INSTRUCTIONS FOR THE TASK:
Take the data below and extract the lines from the one with "is over. -/" to the one with "exact controller_setClock ..", inclusive, exactly as written.

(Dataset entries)

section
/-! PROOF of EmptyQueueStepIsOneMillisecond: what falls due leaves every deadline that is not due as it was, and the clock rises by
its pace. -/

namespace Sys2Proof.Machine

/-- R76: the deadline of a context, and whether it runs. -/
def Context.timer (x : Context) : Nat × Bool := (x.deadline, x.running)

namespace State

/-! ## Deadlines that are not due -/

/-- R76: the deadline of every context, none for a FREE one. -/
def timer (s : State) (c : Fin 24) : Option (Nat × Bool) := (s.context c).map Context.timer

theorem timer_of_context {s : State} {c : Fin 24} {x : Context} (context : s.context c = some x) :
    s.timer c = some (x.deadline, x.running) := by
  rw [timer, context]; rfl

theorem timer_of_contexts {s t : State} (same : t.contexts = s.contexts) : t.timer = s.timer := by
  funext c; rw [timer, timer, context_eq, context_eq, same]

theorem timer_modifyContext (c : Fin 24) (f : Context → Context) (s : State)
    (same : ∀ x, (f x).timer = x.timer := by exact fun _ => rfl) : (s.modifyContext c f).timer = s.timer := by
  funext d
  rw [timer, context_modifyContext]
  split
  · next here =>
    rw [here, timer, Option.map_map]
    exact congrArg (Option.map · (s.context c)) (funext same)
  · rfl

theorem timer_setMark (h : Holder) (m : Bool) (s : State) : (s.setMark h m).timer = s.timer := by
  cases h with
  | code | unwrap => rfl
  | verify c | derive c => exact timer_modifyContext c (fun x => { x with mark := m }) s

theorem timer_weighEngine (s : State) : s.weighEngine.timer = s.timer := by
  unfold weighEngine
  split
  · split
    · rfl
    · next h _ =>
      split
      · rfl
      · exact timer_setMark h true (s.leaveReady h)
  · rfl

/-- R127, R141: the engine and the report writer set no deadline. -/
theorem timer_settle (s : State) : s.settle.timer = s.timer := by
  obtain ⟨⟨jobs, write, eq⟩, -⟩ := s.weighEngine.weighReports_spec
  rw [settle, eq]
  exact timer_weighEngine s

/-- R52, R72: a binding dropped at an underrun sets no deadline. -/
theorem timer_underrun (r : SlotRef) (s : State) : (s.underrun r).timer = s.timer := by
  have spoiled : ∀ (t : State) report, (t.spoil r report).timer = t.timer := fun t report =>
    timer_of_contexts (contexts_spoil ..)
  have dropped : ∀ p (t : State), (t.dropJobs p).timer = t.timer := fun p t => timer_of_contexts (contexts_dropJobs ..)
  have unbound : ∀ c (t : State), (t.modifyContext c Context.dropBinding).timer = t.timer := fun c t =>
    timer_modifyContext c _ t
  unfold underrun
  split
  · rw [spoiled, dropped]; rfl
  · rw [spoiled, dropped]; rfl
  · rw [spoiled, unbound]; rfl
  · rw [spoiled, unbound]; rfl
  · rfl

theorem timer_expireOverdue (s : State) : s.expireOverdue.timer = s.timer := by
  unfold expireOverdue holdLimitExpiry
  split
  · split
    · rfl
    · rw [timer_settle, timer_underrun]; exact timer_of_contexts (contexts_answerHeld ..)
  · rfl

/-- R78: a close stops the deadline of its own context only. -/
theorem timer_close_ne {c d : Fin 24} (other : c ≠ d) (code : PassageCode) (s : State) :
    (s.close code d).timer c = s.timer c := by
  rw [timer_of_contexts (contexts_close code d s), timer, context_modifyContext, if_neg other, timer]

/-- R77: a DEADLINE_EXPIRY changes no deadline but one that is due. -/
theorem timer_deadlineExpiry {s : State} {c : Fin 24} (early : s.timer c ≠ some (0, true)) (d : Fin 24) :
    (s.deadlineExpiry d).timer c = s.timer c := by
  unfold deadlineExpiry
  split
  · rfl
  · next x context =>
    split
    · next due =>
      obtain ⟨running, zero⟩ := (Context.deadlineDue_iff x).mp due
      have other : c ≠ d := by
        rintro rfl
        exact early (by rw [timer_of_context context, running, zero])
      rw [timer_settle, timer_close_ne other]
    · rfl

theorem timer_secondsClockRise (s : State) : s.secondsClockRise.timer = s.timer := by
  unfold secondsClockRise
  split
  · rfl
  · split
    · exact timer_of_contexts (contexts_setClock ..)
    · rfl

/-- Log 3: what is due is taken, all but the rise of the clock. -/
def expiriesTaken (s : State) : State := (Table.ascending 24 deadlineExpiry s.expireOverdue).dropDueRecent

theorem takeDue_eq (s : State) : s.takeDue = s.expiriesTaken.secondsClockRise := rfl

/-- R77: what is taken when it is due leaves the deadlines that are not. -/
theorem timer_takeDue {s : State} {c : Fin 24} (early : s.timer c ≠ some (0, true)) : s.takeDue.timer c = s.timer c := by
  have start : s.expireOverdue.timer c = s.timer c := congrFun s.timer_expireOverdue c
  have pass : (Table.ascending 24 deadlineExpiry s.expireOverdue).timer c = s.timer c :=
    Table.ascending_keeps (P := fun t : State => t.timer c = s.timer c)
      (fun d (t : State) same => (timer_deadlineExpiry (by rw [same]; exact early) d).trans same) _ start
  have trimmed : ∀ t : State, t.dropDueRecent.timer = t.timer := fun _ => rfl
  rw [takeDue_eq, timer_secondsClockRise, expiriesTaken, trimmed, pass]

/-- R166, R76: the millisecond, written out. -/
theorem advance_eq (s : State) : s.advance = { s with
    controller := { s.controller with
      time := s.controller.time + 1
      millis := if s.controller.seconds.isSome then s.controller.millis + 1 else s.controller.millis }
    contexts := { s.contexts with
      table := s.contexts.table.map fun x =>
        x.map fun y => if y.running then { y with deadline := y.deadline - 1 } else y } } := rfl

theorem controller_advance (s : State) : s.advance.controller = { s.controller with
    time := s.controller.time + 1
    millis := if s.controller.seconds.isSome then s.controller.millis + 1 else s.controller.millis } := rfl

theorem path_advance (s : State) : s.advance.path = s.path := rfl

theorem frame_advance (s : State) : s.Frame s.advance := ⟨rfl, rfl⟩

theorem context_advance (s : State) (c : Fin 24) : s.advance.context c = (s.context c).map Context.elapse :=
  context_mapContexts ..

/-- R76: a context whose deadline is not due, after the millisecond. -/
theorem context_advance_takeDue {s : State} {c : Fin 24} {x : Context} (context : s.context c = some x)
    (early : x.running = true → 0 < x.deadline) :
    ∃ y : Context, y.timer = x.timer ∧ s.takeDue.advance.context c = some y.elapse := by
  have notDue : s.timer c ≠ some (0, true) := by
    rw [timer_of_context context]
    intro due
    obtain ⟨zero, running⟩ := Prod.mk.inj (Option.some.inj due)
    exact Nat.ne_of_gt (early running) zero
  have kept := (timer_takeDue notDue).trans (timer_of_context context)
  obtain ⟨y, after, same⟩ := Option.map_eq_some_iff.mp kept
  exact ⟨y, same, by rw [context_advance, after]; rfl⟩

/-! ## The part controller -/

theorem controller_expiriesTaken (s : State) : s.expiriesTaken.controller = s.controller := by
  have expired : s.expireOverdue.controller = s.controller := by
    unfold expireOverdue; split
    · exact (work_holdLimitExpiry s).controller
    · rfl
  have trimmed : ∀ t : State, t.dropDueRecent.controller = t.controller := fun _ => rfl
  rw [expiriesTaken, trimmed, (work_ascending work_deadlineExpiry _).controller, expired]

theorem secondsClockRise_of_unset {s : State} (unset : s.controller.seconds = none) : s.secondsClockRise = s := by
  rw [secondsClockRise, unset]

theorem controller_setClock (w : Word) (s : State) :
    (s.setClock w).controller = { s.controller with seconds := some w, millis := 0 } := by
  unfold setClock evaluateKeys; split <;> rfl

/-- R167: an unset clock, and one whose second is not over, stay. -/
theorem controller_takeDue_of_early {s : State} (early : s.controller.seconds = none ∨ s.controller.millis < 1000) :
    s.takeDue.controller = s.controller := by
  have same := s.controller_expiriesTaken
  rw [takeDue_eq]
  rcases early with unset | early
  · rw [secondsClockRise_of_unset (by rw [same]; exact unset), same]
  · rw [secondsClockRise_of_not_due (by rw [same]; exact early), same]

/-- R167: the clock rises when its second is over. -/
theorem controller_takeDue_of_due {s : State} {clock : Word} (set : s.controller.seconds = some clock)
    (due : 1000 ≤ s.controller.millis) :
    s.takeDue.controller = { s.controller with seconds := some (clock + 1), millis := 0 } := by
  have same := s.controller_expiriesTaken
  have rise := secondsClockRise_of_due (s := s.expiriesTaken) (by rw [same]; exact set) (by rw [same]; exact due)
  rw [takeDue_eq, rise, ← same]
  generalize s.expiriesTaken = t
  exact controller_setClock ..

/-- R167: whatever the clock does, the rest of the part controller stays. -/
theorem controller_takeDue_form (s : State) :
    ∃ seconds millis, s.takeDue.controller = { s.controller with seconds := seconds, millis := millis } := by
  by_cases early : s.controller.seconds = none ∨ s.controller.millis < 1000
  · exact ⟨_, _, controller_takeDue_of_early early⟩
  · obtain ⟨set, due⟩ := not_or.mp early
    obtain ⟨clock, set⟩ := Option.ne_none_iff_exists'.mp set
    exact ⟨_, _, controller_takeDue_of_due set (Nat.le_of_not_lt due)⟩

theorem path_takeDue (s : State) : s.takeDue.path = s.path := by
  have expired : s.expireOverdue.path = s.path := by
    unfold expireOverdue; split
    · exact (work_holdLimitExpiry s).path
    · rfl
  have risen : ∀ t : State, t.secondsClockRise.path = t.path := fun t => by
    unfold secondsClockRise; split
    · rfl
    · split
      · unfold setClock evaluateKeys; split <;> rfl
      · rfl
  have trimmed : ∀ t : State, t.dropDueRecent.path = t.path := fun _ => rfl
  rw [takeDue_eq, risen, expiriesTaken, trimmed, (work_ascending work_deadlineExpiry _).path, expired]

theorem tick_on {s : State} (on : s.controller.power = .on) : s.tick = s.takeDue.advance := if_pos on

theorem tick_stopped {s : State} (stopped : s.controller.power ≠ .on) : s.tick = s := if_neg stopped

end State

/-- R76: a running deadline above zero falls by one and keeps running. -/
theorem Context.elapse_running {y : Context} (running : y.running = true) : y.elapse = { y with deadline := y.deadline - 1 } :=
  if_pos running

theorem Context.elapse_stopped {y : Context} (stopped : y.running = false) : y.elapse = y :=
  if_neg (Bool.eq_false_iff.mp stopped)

THE COMPLETED TASK:
/-- R167: the clock rises when its second is over. -/
theorem controller_takeDue_of_due {s : State} {clock : Word} (set : s.controller.seconds = some clock)
    (due : 1000 ≤ s.controller.millis) :
    s.takeDue.controller = { s.controller with seconds := some (clock + 1), millis := 0 } := by
  have same := s.controller_expiriesTaken
  have rise := secondsClockRise_of_due (s := s.expiriesTaken) (by rw [same]; exact set) (by rw [same]; exact due)
  rw [takeDue_eq, rise, ← same]
  generalize s.expiriesTaken = t
  exact controller_setClock ..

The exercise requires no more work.